Das denke ich nicht. Es ist einfach eine andere Geschichte. Ich denke, wenn wir es aus kommerzieller Hinsicht betrachten, dann habe ich seitdem sicherlich in keinem so erfolgreichen Actionfilm mehr mitgespielt. Ob ich die „Matrix“-Trilogie als reinen Actionfilm sehen würde, weiß ich übrigens nicht. Aber auch nicht, ob ich „John Wick“ nur als Actionfilm bezeichnen würde.
John Wick ist nicht der klassische Assassine. Was unterscheidet ihn Ihrer Meinung nach von anderen Killer-Charakteren?
Das ist eine Gesamtfrage für die ganze Reihe als solche. Das Action-Design, selbst der Tonfall, der Humor, aber auch die Farbtöne zwischen der echten und dieser alternativen Welt sind anders.
Und er spricht nicht gerade viel.
Er spricht, wenn er die Gelegenheit dazu hat. Es gibt die Szene mit der unglaublichen Anjelica Huston, in der er ihr sein Herz ausschüttet. Er teilt etwas mit uns. Aber in den meisten Fällen kämpft John um sein Leben. Okay, es gab nicht viel Konversation während der Messerschneeballschlacht. Aber ich hoffe, es kommt etwas von der Verletzlichkeit des Charakters bei den Zuschauern an.
Wir lernen ihn kennen, wenn er um Liebe kämpft, er hat die Liebe seines Lebens verloren und das weiß er, also trauert er um sie. Und wir finden heraus, warum er weiterleben will, darum kämpft er so hart. In „John Wick“ geht es auch viel um Regeln, Treue und Konsequenzen, und ich denke, dass er eine Ehrenpflicht hat, also ein sehr ehrenwerter Charakter ist.
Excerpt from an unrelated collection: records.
theorem test_decode_irqmodeOn :
    decode (0b00000111#8 ++ 0b00000001#8 ++ 0b11111111#8 ++ 0b00000000#8) = .ok (.irqmodeOn 1 0xFF00) := by decide

/-- V12f: `B` of INITTICK is ignored. -/
theorem test_decode_inittick :
    decode (0b00001000#8 ++ 0b00000000#8 ++ 0b01111111#8 ++ 0b00000000#8) = .ok (.inittick 0 0) := by decide

/-- V12c: every operand byte of RDTICK is ignored. -/
theorem test_decode_rdtick :
    decode (0b00001001#8 ++ 0b10101011#8 ++ 0b11001101#8 ++ 0b11101111#8) = .ok .rdtick := by decide

/-- V12d: `A` of the delays is ignored. -/
theorem test_decode_delayus :
    decode (0b00001010#8 ++ 0b11111111#8 ++ 0b00000000#8 ++ 0b00000011#8) = .ok (.delayus 3) := by decide

theorem test_decode_delayms :
    decode (0b00001011#8 ++ 0b00000000#8 ++ 0b00000000#8 ++ 0b00000010#8) = .ok (.delayms 2) := by decide

/-- V12a, V12b: the reserved opcodes next to the defined ones, and the last. -/
theorem test_decode_reserved :
    decode 0x00000000 = .error (.reservedOpcode 0x00) ∧ decode 0x0C000000 = .error (.reservedOpcode 0x0C) ∧
    decode 0xFFFFFFFF = .error (.reservedOpcode 0xFF) := by decide

/-- 30_encoding.md R69: the words of the assembler's forms. -/
theorem test_encode :
    encode (.cfgmode 1 1 2) = 0x01010102 ∧ encode (.loadcnt 0 0xFC18) = 0x0200FC18 ∧ encode (.start 1) = 0x03010000 ∧
    encode (.stop 0) = 0x04000000 ∧ encode (.rdovf 1) = 0x05010000 ∧ encode (.irqmodeOff 1) = 0x06010000 ∧
    encode (.irqmodeOn 0 0xFC18) = 0x0700FC18 ∧ encode (.inittick 1 1) = 0x08010001 ∧ encode .rdtick = 0x09000000 ∧
    encode (.delayus 5) = 0x0A000005 ∧ encode (.delayms 2) = 0x0B000002 := by decide

/-- The opcode table's word, and the step that runs it right after reset. -/
theorem test_withFetchWord :
    decodeTableWord 32 0x0200FC18 = some (.loadcnt 0 0xFC18) ∧ decodeTableWord 32 0x00000000 = none ∧
    after (step (State.reset.withFetchWord 32 0x0200FC18)) (fun s => s.fg.instr) = some (some (.loadcnt 0 0xFC18)) ∧
    after (step (State.reset.withFetchWord 32 0x0200FC18)) (fun s => s.fg.busy) = some true := by decide

/-! ## The reload function: V25a to V25j -/

/-- The reference parameters with another oscillator and another clamp. -/
def clocked (hz : Nat) (c : Config.ReloadClamp) : Config.Params := { refCfg with oscHz := hz, reloadClamp := c }

theorem test_reload_truncate :
    reload (clocked 12000000 .truncate) .ms = 0xFC18 ∧ reload (clocked 12000000 .truncate) .us = 0xFFFF ∧
    reload (clocked 11059200 .truncate) .ms = 0xFC67 ∧ reload (clocked 11059200 .truncate) .us = 0x0000 ∧
    reload (clocked 24000000 .truncate) .ms = 0xF830 ∧ reload (clocked 24000000 .truncate) .us = 0xFFFE ∧
    reload (clocked 12000 .truncate) .ms = 0xFFFF ∧ reload (clocked 11999 .truncate) .ms = 0x0000 ∧
    reload (clocked 786432000 .truncate) .ms = 0x0000 ∧ reload (clocked 1000000000 .truncate) .ms = 0xBA7B := by decide

theorem test_reload_saturate :
    reload (clocked 11059200 .saturate) .us = 0xFFFF ∧ reload (clocked 11999 .saturate) .ms = 0xFFFF ∧
    reload (clocked 786432000 .saturate) .ms = 0x0000 ∧ reload (clocked 1000000000 .saturate) .ms = 0x0000 ∧
    reload (clocked 24000000 .saturate) .ms = 0xF830 := by decide

/-! ## One step of each command -/

/-- V15 `S2`: `MODE = 0x77`, `CFGMODE 1, 0, 0` writes `0x07`. -/
theorem test_cfgmode_clears_nibble :
    after (exec (.cfgmode 1 0 0) (busyAt (.cfgmode 1 0 0) 2 0x77)) (readByte .mode) = some 0x07 := by decide

/-- V14 `S4`: `CFGMODE 1, 2, 1` on a cleared nibble writes `0x61`, and the command is answered 0. -/
theorem test_cfgmode_ors_field :
    after (exec (.cfgmode 1 1 2) (busyAt (.cfgmode 1 1 2) 4 0x01)) (fun s => (readByte .mode s, s.responses, s.fg.busy))
      = some (0x61, [0], false) := by decide

/-- V18 `S1`: the low byte goes to `CL[1]`; `CH[1]` waits. -/
theorem test_loadcnt_low :
    after (exec (.loadcnt 1 0x1234) (busyAt (.loadcnt 1 0x1234) 1 0)) (fun s => (s.regs.cl1, s.regs.ch1, s.fg.upc))
      = some (0x34, 0x00, 2) := by decide

/-- V18 `S2`: the high byte goes to `CH[1]`. -/
theorem test_loadcnt_high :
    after (exec (.loadcnt 1 0x1234) (busyAt (.loadcnt 1 0x1234) 2 0)) (fun s => (s.regs.ch1, s.regs.ch0, s.responses))
      = some (0x12, 0x00, [0]) := by decide

/-- V23: `START 1` sets `RUN[1]` and leaves `OVF[1]` set. -/
theorem test_start_keeps_flag :
    after (exec (.start 1) { busyAt (.start 1) 1 0 with regs := { Regs.reset with ovf1 := true } })
      (fun s => (s.regs.run1, s.regs.ovf1, s.regs.run0)) = some (true, true, false) := by decide

/-- V22 `S1`: `STOP 0` clears the run bit first. -/
theorem test_stop_run_first :
    after (exec (.stop 0) { busyAt (.stop 0) 1 0 with regs := { Regs.reset with run0 := true, ovf0 := true } })
      (fun s => (s.regs.run0, s.regs.ovf0)) = some (false, true) := by decide

/-- V22 `S2`: then the flag. -/
theorem test_stop_flag_second :
    after (exec (.stop 0) { busyAt (.stop 0) 2 0 with regs := { Regs.reset with ovf0 := true, ovf1 := true } })
      (fun s => (s.regs.ovf0, s.regs.ovf1, s.responses)) = some (false, true, [0]) := by decide

/-- V24: `RDOVF 1` answers 1 and the flag stays 1. -/
theorem test_rdovf_set :
    after (exec (.rdovf 1) { busyAt (.rdovf 1) 1 0 with regs := { Regs.reset with ovf1 := true } })
      (fun s => (s.responses, s.regs.ovf1)) = some ([1], true) := by decide

/-- V24: word `0x05070000` answers 0 whatever the flags. -/
theorem test_rdovf_invalid :
    after (exec (.rdovf 7) (withRegs fun r => { r with ovf0 := true, ovf1 := true }))
      (fun s => (s.responses, s.fg.busy)) = some ([0], false) := by decide

/-- V28: IRQMODE.OFF masks the line first, with `GIE` and the run bit as they were. -/
theorem test_irqmodeOff_line :
    after (exec (.irqmodeOff 1) { busyAt (.irqmodeOff 1) 1 0 with
        regs := { Regs.reset with ien1 := true, gie := true, run1 := true } })
      (fun s => (s.regs.ien1, s.regs.gie, s.regs.run1)) = some (false, true, true) := by decide

/-- V28: then globally. -/
theorem test_irqmodeOff_global :
    after (exec (.irqmodeOff 1) { busyAt (.irqmodeOff 1) 2 0 with regs := { Regs.reset with gie := true, run1 := true } })
      (fun s => (s.regs.gie, s.regs.run1, s.responses)) = some (false, true, [0]) := by decide

/-- V27a `S4`: on `0x70` the field of mode 1 gives `0x71`. -/
theorem test_irqmodeOn_mode :
    after (exec (.irqmodeOn 0 0) (busyAt (.irqmodeOn 0 0) 4 0x70)) (readByte .mode) = some 0x71 := by decide

/-- V26 `S6`: the high byte of `0xFF00` in `CH[1]`; `PRV` is not written. -/
theorem test_irqmodeOn_load :
    after (exec (.irqmodeOn 1 0xFF00) (busyAt (.irqmodeOn 1 0xFF00) 6 0x10)) (fun s => (s.regs.ch1, prvOf s))
      = some (0xFF, 0x0000) := by decide

/-- V30, at issue: `R = Reload(MS) = 0xFC18` at 12 MHz, no cell changed. -/
theorem test_inittick_issue :
    after (exec (.inittick 0 0) base) (fun s => (s.fg.r, s.regs)) = some (some 0xFC18, base.regs) := by decide

/-- V30 `S2`: the high byte of `0xFC18` in `PRV.H`. -/
theorem test_inittick_cache :
    after (exec (.inittick 0 0) (busyAt (.inittick 0 0) 2 0)) (fun s => (s.regs.prvH, s.regs.prvL, s.fg.upc))
      = some (0xFC, 0x00, 3) := by decide

/-- V36 `S6`: the bytes `FF 01 00 00` are answered `0x000001FF` and `GIE` is 1. -/
theorem test_rdtick_set :
    after (exec .rdtick (busyAt .rdtick 6 0)) (fun s => (s.responses, s.regs.gie)) = some ([0x000001FF], true) := by decide

/-- V36a: under `saved`, `GIE` goes back to the 0 it was. -/
theorem test_rdtick_saved :
    after (exec .rdtick { busyAt .rdtick 6 0 with cfg := { refCfg with gieRestore := .saved } })
      (fun s => (s.responses, s.regs.gie)) = some ([0x000001FF], false) := by decide

/-- V43 `S8`: reading 0 stays at `S8`. -/
theorem test_delayus_polls :
    after (exec (.delayus 1) (busyAt (.delayus 1) 8 0x01)) (fun s => (s.fg.upc, s.fg.f, s.fg.busy))
      = some (8, some false, true) := by decide

/-- V43 `S10`: the last iteration clears the flag and answers 0. -/
theorem test_delayus_ends :
    after (exec (.delayus 1) { busyAt (.delayus 1) 10 0x01 with regs := { Regs.reset with ovf0 := true } })
      (fun s => (s.regs.ovf0, s.responses, s.fg.busy)) = some (false, [0], false) := by decide

/-- V42: `DELAYMS 0` changes no cell and is answered 0. -/
theorem test_delayms_zero :
    after (exec (.delayms 0) (withRegs fun r => { r with mode := 0x62 })) (fun s => (s.regs.mode, s.responses, s.fg.busy))
      = some (0x62, [0], false) := by decide

/-- P3: after the first of two iterations the next step is `S5` again. -/
theorem test_delayms_loops :
    after (exec (.delayms 2) { busyAt (.delayms 2) 10 0x01 with
        fg := { (busyAt (.delayms 2) 10 0x01).fg with loop := some 2 } })
      (fun s => (s.fg.upc, s.fg.loop, s.responses)) = some (5, some 1, []) := by decide

/-- V12h to V12k: an invalid timer, selector, mode, unit changes no cell. -/
theorem test_invalid_selectors :
    after (exec (.cfgmode 2 0 1) base) (fun s => (s.regs, s.responses)) = some (base.regs, [0]) ∧
    after (exec (.cfgmode 0 2 1) base) (fun s => (s.regs, s.responses)) = some (base.regs, [0]) ∧
    after (exec (.cfgmode 0 0 4) base) (fun s => (s.regs, s.responses)) = some (base.regs, [0]) ∧
    after (exec (.inittick 0 2) base) (fun s => (s.regs, s.responses)) = some (base.regs, [0]) ∧
    after (exec (.irqmodeOn 2 0x1234) base) (fun s => (s.regs, s.responses)) = some (base.regs, [0]) := by decide

/-! ## The counting hardware: V21, and G3 of 93_implementation_defined.md -/

/-- V21: `0x00FF` gives `0x0100`, the flag unchanged. -/
theorem test_count_carries :
    after (runEvent (.count .t0) (withRegs fun r => { r with mode := 0x01, run0 := true, cl0 := 0xFF }))
      (fun s => (countOf .t0 s, s.regs.ovf0)) = some (0x0100, false) := by decide

/-- V21: `0xFFFF` gives `0x0000` and the flag. -/
theorem test_count_wraps :
    after (runEvent (.count .t1) (withRegs fun r => { r with mode := 0x10, run1 := true, cl1 := 0xFF, ch1 := 0xFF }))
      (fun s => (countOf .t1 s, s.regs.ovf1, s.regs.ovf0)) = some (0x0000, true, false) := by decide

/-- 60_exceptions.md R104: right after reset a started timer is in mode 0, which is refused. -/
theorem test_count_refused :
    runEvent (.count .t0) (withRegs fun r => { r with run0 := true }) = .refused (.otherModeCount .t0 .free13) := by rfl

/-- G3, mode 0: the 13 bits wrap from all ones, the three bits above `CL`'s five stay. -/
theorem test_count_mcs51_mode0 :
    after (runEvent (.count .t0) { withRegs (fun r => { r with run0 := true, cl0 := 0xBF, ch0 := 0xFF }) with
        cfg := { refCfg with otherModeCount := .mcs51 } })
      (fun s => (s.regs.cl0, s.regs.ch0, s.regs.ovf0)) = some (0xA0, 0x00, true) := by decide

/-- G3, mode 2: on a wrap `CL` is reloaded from `CH`. -/
theorem test_count_mcs51_mode2 :
    after (runEvent (.count .t1) { withRegs (fun r => { r with mode := 0x20, run1 := true, cl1 := 0xFF, ch1 := 0x37 }) with
        cfg := { refCfg with otherModeCount := .mcs51 } })
      (fun s => (s.regs.cl1, s.regs.ch1, s.regs.ovf1)) = some (0x37, 0x37, true) := by decide

/-- G3, mode 3: `CH[0]` counts under `RUN[1]` and sets `OVF[1]`. -/
theorem test_count_mcs51_mode3 :
    after (runEvent .countHigh { withRegs (fun r => { r with mode := 0x03, run1 := true, ch0 := 0xFF }) with
        cfg := { refCfg with otherModeCount := .mcs51 } })
      (fun s => (s.regs.ch0, s.regs.ovf1, s.regs.ovf0)) = some (0x00, true, false) := by decide

/-! ## Dispatch and the handler: V33 to V39 -/

/-- The state of V33 with a stack of handlers. -/
def v33 (hs : List Frame) : State :=
  { withRegs (fun r => { r with prvL := 0x18, prvH := 0xFC, mode := 0x01, run0 := true, ien0 := true, gie := true,
                                ovf0 := true, cl0 := 0x03, tick0 := 0xFF }) with hs := hs }

theorem test_dispatch :
    after (runEvent (.dispatch .t0) (v33 [])) (fun s => (s.regs.ovf0, s.regs.gie, s.regs.ien0, s.hs))
      = some (false, true, true, [entered .t0]) := by decide

theorem test_handler_reload_low :
    after (runEvent .hStep (v33 [entered .t0])) (fun s => (countOf .t0 s, s.hs.map Frame.upc)) = some (0x0018, [.h2]) := by
  decide

theorem test_handler_tick :
    after (runEvent .hStep (v33 [{ entered .t0 with upc := .h4, tt := some 0x000000FF, tickread := true }]))
      (fun s => (tickOf s, s.hs)) = some (0x00000100, []) := by decide

/-- V34: the tick counter wraps. -/
theorem test_tick_wraps :
    after (runEvent .hStep (v33 [{ entered .t0 with upc := .h4, tt := some 0xFFFFFFFF, tickread := true }]))
      tickOf = some 0x00000000 := by decide

/-- V35: a masked source stays pending. -/
theorem test_masked_pending :
    enabled (.dispatch .t0) (withRegs fun r => { r with ovf0 := true, ien0 := true }) = false := by decide

/-- V38: no handler preempts itself, nested or not. -/
theorem test_no_self_preemption :
    enabled (.dispatch .t0) { v33 [entered .t0] with cfg := { refCfg with nesting := .cross } } = false := by decide

/-- V39: the nested handler writes 6 and makes the frame below raced. -/
theorem test_nested_race :
    after (runEvent .hStep { v33 [{ entered .t1 with upc := .h4, tt := some 5, tickread := true },
                                  { entered .t0 with upc := .h4, tt := some 5, tickread := true }] with
        cfg := { refCfg with nesting := .cross } })
      (fun s => (tickOf s, s.hs.map Frame.raced)) = some (6, [true]) := by decide

/-- 70_reset_and_hazards.md R132: a reset taken inside an operation answers nothing. -/
theorem test_reset_abandons :
    after (runEvent .reset (busyAt (.delayms 2) 8 0x01)) (fun s => (s.regs, s.fg, s.responses))
      = some (Regs.reset, Fg.reset, []) := by decide

/-! ## Witnesses: a concrete state and operands for the hypotheses of every statement that has some -/

/-- The state an answer leaves, or `d` where it leaves none. -/
def stateOf (d : State) (r : Host.Outcome State Fault Refusal) : State :=
  match r with
  | .next s => s
  | .fault _ => d
  | .refused _ => d

/-- Where the run `es` from `s` ends. -/
def runEnd (es : List Event) (s : State) : State := stateOf s (runOn es s)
Aber er ringt auch mit diesen Regeln und Folgen seiner Handlungen in der Welt, in der er lebt.
Wenn Sie einige Jahre zurückdenken, an das revolutionäre Konzept von „Matrix“ und die Idee dahinter: Glauben Sie, Filme wie „John Wick“ wären ohne die Reihe möglich gewesen?
Für mich ist Film wie Malen. Und die Einflüsse des Gemäldes und der Kunst, die man zuvor gesehen hat. Es gibt sehr viele Einflüsse in „John Wick“: Hong-Kong-Kino, südkoreanisches und italienisches Kino, Western. Es gibt eine Menge, das Chad einbezogen, mit etwas in Kontakt gebracht hat und liebt. Und all diese Techniken fließen hier mit ein und werden zu Chads eigenem Werk und dem Original-Gemälde – das „John Wick“ ist.
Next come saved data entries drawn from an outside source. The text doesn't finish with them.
-- ==== Sys2Proof/Machine/State.lean ====
section
/-! DEFINITION. The state of the block (10_state.md R50), the reasons a step can stop, and the state after
reset (70_reset_and_hazards.md R501). -/

namespace Sys2Proof.Machine

/-- The bits of STATUS that are state of their own (10_state.md R54). The other fields of STATUS show the
engine record. -/
structure Sticky where
  /-- LAST_ERR: the error of the most recent rejection, `none` since the last clear. -/
  lastErr : Option CmdError
  /-- ERR. -/
  err : Bool
  /-- REARM_FAIL. -/
  rearmFail : Bool
  /-- BEGIN_FAIL. -/
  beginFail : Bool
  deriving DecidableEq, Repr

/-- The block and, in `env`, its surroundings. -/
structure State where
  /-- The implementation's parameters, written by no step (00_scope.md R8). -/
  cfg : Config.Params
  /-- `bank[FG]` (10_state.md R57). -/
  fg : Bank
  /-- `bank[ISR]` (10_state.md R57). -/
  isr : Bank
  /-- The unit records (10_state.md R61 to R69). -/
  units : Units
  /-- The engine record (10_state.md R70). -/
  eng : EngState
  /-- The sticky bits of STATUS (10_state.md R54). -/
  sticky : Sticky
  /-- `expiryPending` (10_state.md R72). -/
  expiryPending : Bool
  /-- The external agents, the host and the event history. -/
  env : Env
  deriving DecidableEq, Repr

/-- Why the machine stops with a fault. The block raises no fault (60_exceptions.md R450, R454;
93_implementation_defined.md section 1), so there is none. -/
inductive Fault where
  deriving DecidableEq, Repr

/-- Why a step has no meaning. -/
inductive Refusal where
  /-- An instruction without a meaning. No arm of `exec` answers it. Safe. -/
  | notModelled (mnemonic : String)
  /-- A bus access of another width than 32 bits, or at an offset that is not a multiple of 4: the block
  answers with a bus error and "a model refuses such an access" (20_memory.md R103). Raised by
  `busAccess`. Safe. -/
  | busError
  deriving DecidableEq, Repr

/-- The sticky bits at reset (10_state.md R54). -/
def Sticky.reset : Sticky := { lastErr := none, err := false, rearmFail := false, beginFail := false }

/-- The surroundings before anything has happened (assumptions 3 to 6). -/
def Env.initial : Env :=
  { inputs := [], turns := [], answers := [], asked := 0, events := [], timer := .disarmed,
    transport := { configured := none, code := none }, readData := none }

/-- The state after reset of a block with these parameters and unit counts (70_reset_and_hazards.md R501). -/
def State.resetWith (p : Config.Params) (n : Config.Counts) : State :=
  { cfg := p, fg := Bank.reset, isr := Bank.reset, units := Units.reset n, eng := EngState.reset,
    sticky := Sticky.reset, expiryPending := false, env := Env.initial }

/-- The machine right after reset, with the spec's default parameters (00_scope.md R8,
70_reset_and_hazards.md R501). -/
def State.reset : State := State.resetWith Config.defaultParams Config.defaultCounts

end Sys2Proof.Machine
end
Ganz wörtlich genommen: Die Farben dieses Gemäldes sind stark neon geprägt. Es gibt eine Menge neue Designs…
Ja, Chad arbeitet mit einem wundervollen Kameramann, Dan Laustsen, der den zweiten und jetzt auch den dritten Teil gefilmt hat. Er und Chad haben sehr eng miteinander gearbeitet, zusammen mit Kelly McCormick, dem Produktionsdesigner und Luca Mosca, dem Kostümbildner. Kamera und Farben sind sehr durchdacht.
Aber ohne Chad wäre es schwierig, gerade als lang eingespieltes Duo, oder?
Ja klar, er und ich sind wirklich Partner geworden, im Sinne von zusammen Ideen sammeln und die Geschichten und Charaktere dahinter, und was passieren wird. Es hat wirklich Spaß gemacht so kreativ zu sein und diese „John Wick“-Welt miteinander zu erschaffen.
ROLLING STONE sprach auch mit Regisseur Chad Stahelski. Das komplette Interview gibt es hier.
„John Wick: Kapitel 3“ ist ab Donnerstag (23. Mai) im Kino zu sehen. Der vierte Teil der Reihe wurde jetzt offiziell bestätigt – er soll am 21. Mai 2021 erscheinen.